** Data for this task follows **
-- ==== Sys2Proof/Laws/Memory.lean ====
section
/-!
SUPPORT. Reading after writing, for sparse tables and for memory, and that every operation on memory keeps its canonical
form.
-/
namespace Sys2Proof.Machine

/-! ### Sparse tables -/

theorem spGet_spSet {α : Type} (d : α) (l : Sparse α) (k j : Nat) (v : α) :
    spGet d (spSet l k v) j = if j = k then v else spGet d l j := by
  induction l with
  | nil =>
    simp only [spSet, spGet]
    repeat' split
    all_goals first | rfl | omega
  | cons p r ih =>
    obtain ⟨i, w⟩ := p
    simp only [spSet]
    by_cases h1 : i = k
    · subst h1
      simp only [if_true, spGet]
      repeat' split
      all_goals first | rfl | omega
    · simp only [if_neg h1]
      by_cases h2 : k < i
      · simp only [if_pos h2, spGet]
        repeat' split
        all_goals first | rfl | omega
      · simp only [if_neg h2, spGet, ih]
        repeat' split
        all_goals first | rfl | omega

@[simp] theorem spGet_spSet_same {α : Type} (d : α) (l : Sparse α) (k : Nat) (v : α) : spGet d (spSet l k v) k = v := by
  simp [spGet_spSet]

theorem spGet_spSet_other {α : Type} (d : α) (l : Sparse α) {k j : Nat} (v : α) (h : j ≠ k) :
    spGet d (spSet l k v) j = spGet d l j := by simp [spGet_spSet, h]

@[simp] theorem spGet_nil {α : Type} (d : α) (k : Nat) : spGet d [] k = d := rfl

/-! ### Cells -/

/-- The canonical form, said of the list as a whole. -/
theorem cellsWf_iff (l : List Host.Cell) :
    cellsWf l = true ↔ l.Pairwise (fun p q => p.1 < q.1) ∧ ∀ p ∈ l, p.2 ≠ unlisted := by
  induction l with
  | nil => simp [cellsWf]
  | cons p r ih =>
    obtain ⟨j, v⟩ := p
    cases r with
    | nil => simp [cellsWf]
    | cons q r =>
      obtain ⟨k, w⟩ := q
      simp only [cellsWf, Bool.and_eq_true, decide_eq_true_eq, bne_iff_ne, ih, List.pairwise_cons, List.forall_mem_cons]
      constructor
      · rintro ⟨⟨h1, h2⟩, ⟨h3, h4⟩, h5, h6⟩
        exact ⟨⟨⟨h1, fun x hx => Nat.lt_trans h1 (h3 x hx)⟩, h3, h4⟩, h2, h5, h6⟩
      · rintro ⟨⟨⟨h1, _⟩, h3, h4⟩, h2, h5, h6⟩
        exact ⟨⟨h1, h2⟩, ⟨h3, h4⟩, h5, h6⟩

theorem cellsWf_cons (j : Nat) (v : Byte) (r : List Host.Cell) :
    cellsWf ((j, v) :: r) = true ↔ (∀ p ∈ r, j < p.1) ∧ v ≠ unlisted ∧ cellsWf r = true := by
  simp only [cellsWf_iff, List.pairwise_cons, List.forall_mem_cons]
  exact ⟨fun h => ⟨h.1.1, h.2.1, h.1.2, h.2.2⟩, fun h => ⟨⟨h.1, h.2.2.1⟩, h.2.1, h.2.2.2⟩⟩

/-- Below the first address of a list every address reads as unlisted. -/
theorem cellGet_below {l : List Host.Cell} {a : Nat} (h : ∀ p ∈ l, a < p.1) : cellGet l a = unlisted := by
  cases l with
  | nil => rfl
  | cons p r =>
    obtain ⟨j, v⟩ := p
    have hj : a < j := h (j, v) (by simp)
    simp only [cellGet, if_pos hj, if_neg (Nat.ne_of_gt hj)]

theorem mem_cellDel {l : List Host.Cell} {a : Nat} {p : Host.Cell} (h : p ∈ cellDel l a) : p ∈ l := by
  induction l with
  | nil => simp [cellDel] at h
  | cons q r ih =>
    obtain ⟨j, w⟩ := q
    simp only [cellDel] at h
    split at h
    · exact List.mem_cons_of_mem _ h
    · split at h
      · exact h
      · rcases List.mem_cons.mp h with h | h
        · exact h ▸ List.mem_cons_self
        · exact List.mem_cons_of_mem _ (ih h)

theorem mem_cellPut {l : List Host.Cell} {a : Nat} {v : Byte} {p : Host.Cell} (h : p ∈ cellPut l a v) :
    p = (a, v) ∨ p ∈ l := by
  induction l with
  | nil => left; simpa [cellPut] using h
  | cons q r ih =>
    obtain ⟨j, w⟩ := q
    simp only [cellPut] at h
    split at h
    · rcases List.mem_cons.mp h with h | h
      · exact .inl h
      · exact .inr (List.mem_cons_of_mem _ h)
    · split at h
      · rcases List.mem_cons.mp h with h | h
        · exact .inl h
        · exact .inr h
      · rcases List.mem_cons.mp h with h | h
        · exact .inr (h ▸ List.mem_cons_self)
        · rcases ih h with h | h
          · exact .inl h
          · exact .inr (List.mem_cons_of_mem _ h)

theorem cellsWf_cellDel {l : List Host.Cell} (a : Nat) (h : cellsWf l = true) : cellsWf (cellDel l a) = true := by
  induction l with
  | nil => rfl
  | cons q r ih =>
    obtain ⟨j, w⟩ := q
    have h0 := (cellsWf_cons j w r).mp h
    simp only [cellDel]
    split
    · exact h0.2.2
    · split
      · exact h
      · exact (cellsWf_cons ..).mpr ⟨fun p hp => h0.1 p (mem_cellDel hp), h0.2.1, ih h0.2.2⟩

theorem cellsWf_cellPut {l : List Host.Cell} (a : Nat) {v : Byte} (hv : v ≠ unlisted) (h : cellsWf l = true) :
    cellsWf (cellPut l a v) = true := by
  induction l with
  | nil => simpa [cellPut, cellsWf] using hv
  | cons q r ih =>
    obtain ⟨j, w⟩ := q
    have h0 := (cellsWf_cons j w r).mp h
    simp only [cellPut]
    split
    · next e => subst e; exact (cellsWf_cons ..).mpr ⟨h0.1, hv, h0.2.2⟩
    · split
      · next hlt =>
        refine (cellsWf_cons ..).mpr ⟨fun p hp => ?_, hv, h⟩
        rcases List.mem_cons.mp hp with hp | hp
        · subst hp; exact hlt
        · exact Nat.lt_trans hlt (h0.1 p hp)
      · refine (cellsWf_cons ..).mpr ⟨fun p hp => ?_, h0.2.1, ih h0.2.2⟩
        rcases mem_cellPut hp with hp | hp
        · subst hp; show j < a; omega
        · exact h0.1 p hp

/-- A write keeps the canonical form of cells. -/
theorem cellsWf_cellSet {l : List Host.Cell} (a : Nat) (v : Byte) (h : cellsWf l = true) :
    cellsWf (cellSet l a v) = true := by
  unfold cellSet
  split
  · exact cellsWf_cellDel a h
  · next hv => exact cellsWf_cellPut a hv h

theorem cellGet_cellDel {l : List Host.Cell} (a b : Nat) (h : cellsWf l = true) :
    cellGet (cellDel l a) b = if b = a then unlisted else cellGet l b := by
  induction l with
  | nil => simp [cellDel, cellGet]
  | cons q r ih =>
    obtain ⟨j, w⟩ := q
    have h0 := (cellsWf_cons j w r).mp h
    have hb : ∀ x, x ≤ j → cellGet r x = unlisted := fun x hx => cellGet_below fun p hp => Nat.lt_of_le_of_lt hx (h0.1 p hp)
    simp only [cellDel]
    by_cases h1 : j = a
    · subst h1
      simp only [if_true, cellGet]
      by_cases h2 : b = j
      · subst h2; simpa using hb b (Nat.le_refl _)
      · simp only [if_neg h2, if_neg (Ne.symm h2)]
        split
        · exact hb b (by omega)
        · rfl
    · simp only [if_neg h1]
      by_cases h2 : a < j
      · simp only [if_pos h2, cellGet]
        repeat' split
        all_goals first | rfl | omega
      · simp only [if_neg h2, cellGet, ih h0.2.2]
        repeat' split
        all_goals first | rfl | omega

theorem cellGet_cellPut (l : List Host.Cell) (a b : Nat) (v : Byte) :
    cellGet (cellPut l a v) b = if b = a then v else cellGet l b := by
  induction l with
  | nil => simp only [cellPut, cellGet]; repeat' split
           all_goals first | rfl | omega
  | cons q r ih =>
    obtain ⟨j, w⟩ := q
    simp only [cellPut]
    by_cases h1 : j = a
    · subst h1
      simp only [if_true, cellGet]
      repeat' split
      all_goals first | rfl | omega
    · simp only [if_neg h1]
      by_cases h2 : a < j
      · simp only [if_pos h2, cellGet]
        repeat' split
        all_goals first | rfl | omega
      · simp only [if_neg h2, cellGet, ih]
        repeat' split
        all_goals first | rfl | omega

/-- Reading after a write. -/
theorem cellGet_cellSet {l : List Host.Cell} (a b : Nat) (v : Byte) (h : cellsWf l = true) :
    cellGet (cellSet l a v) b = if b = a then v else cellGet l b := by
  unfold cellSet
  split
  · next hv => rw [cellGet_cellDel a b h, hv]
  · exact cellGet_cellPut l a b v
** End of Data for this task **
Instructions for the task:
Lines from the entries that contain the word "Type" are what the answer must hold.

Answer to this exercise:
theorem spGet_spSet {α : Type} (d : α) (l : Sparse α) (k j : Nat) (v : α) :
@[simp] theorem spGet_spSet_same {α : Type} (d : α) (l : Sparse α) (k : Nat) (v : α) : spGet d (spSet l k v) k = v := by
theorem spGet_spSet_other {α : Type} (d : α) (l : Sparse α) {k j : Nat} (v : α) (h : j ≠ k) :
@[simp] theorem spGet_nil {α : Type} (d : α) (k : Nat) : spGet d [] k = d := rfl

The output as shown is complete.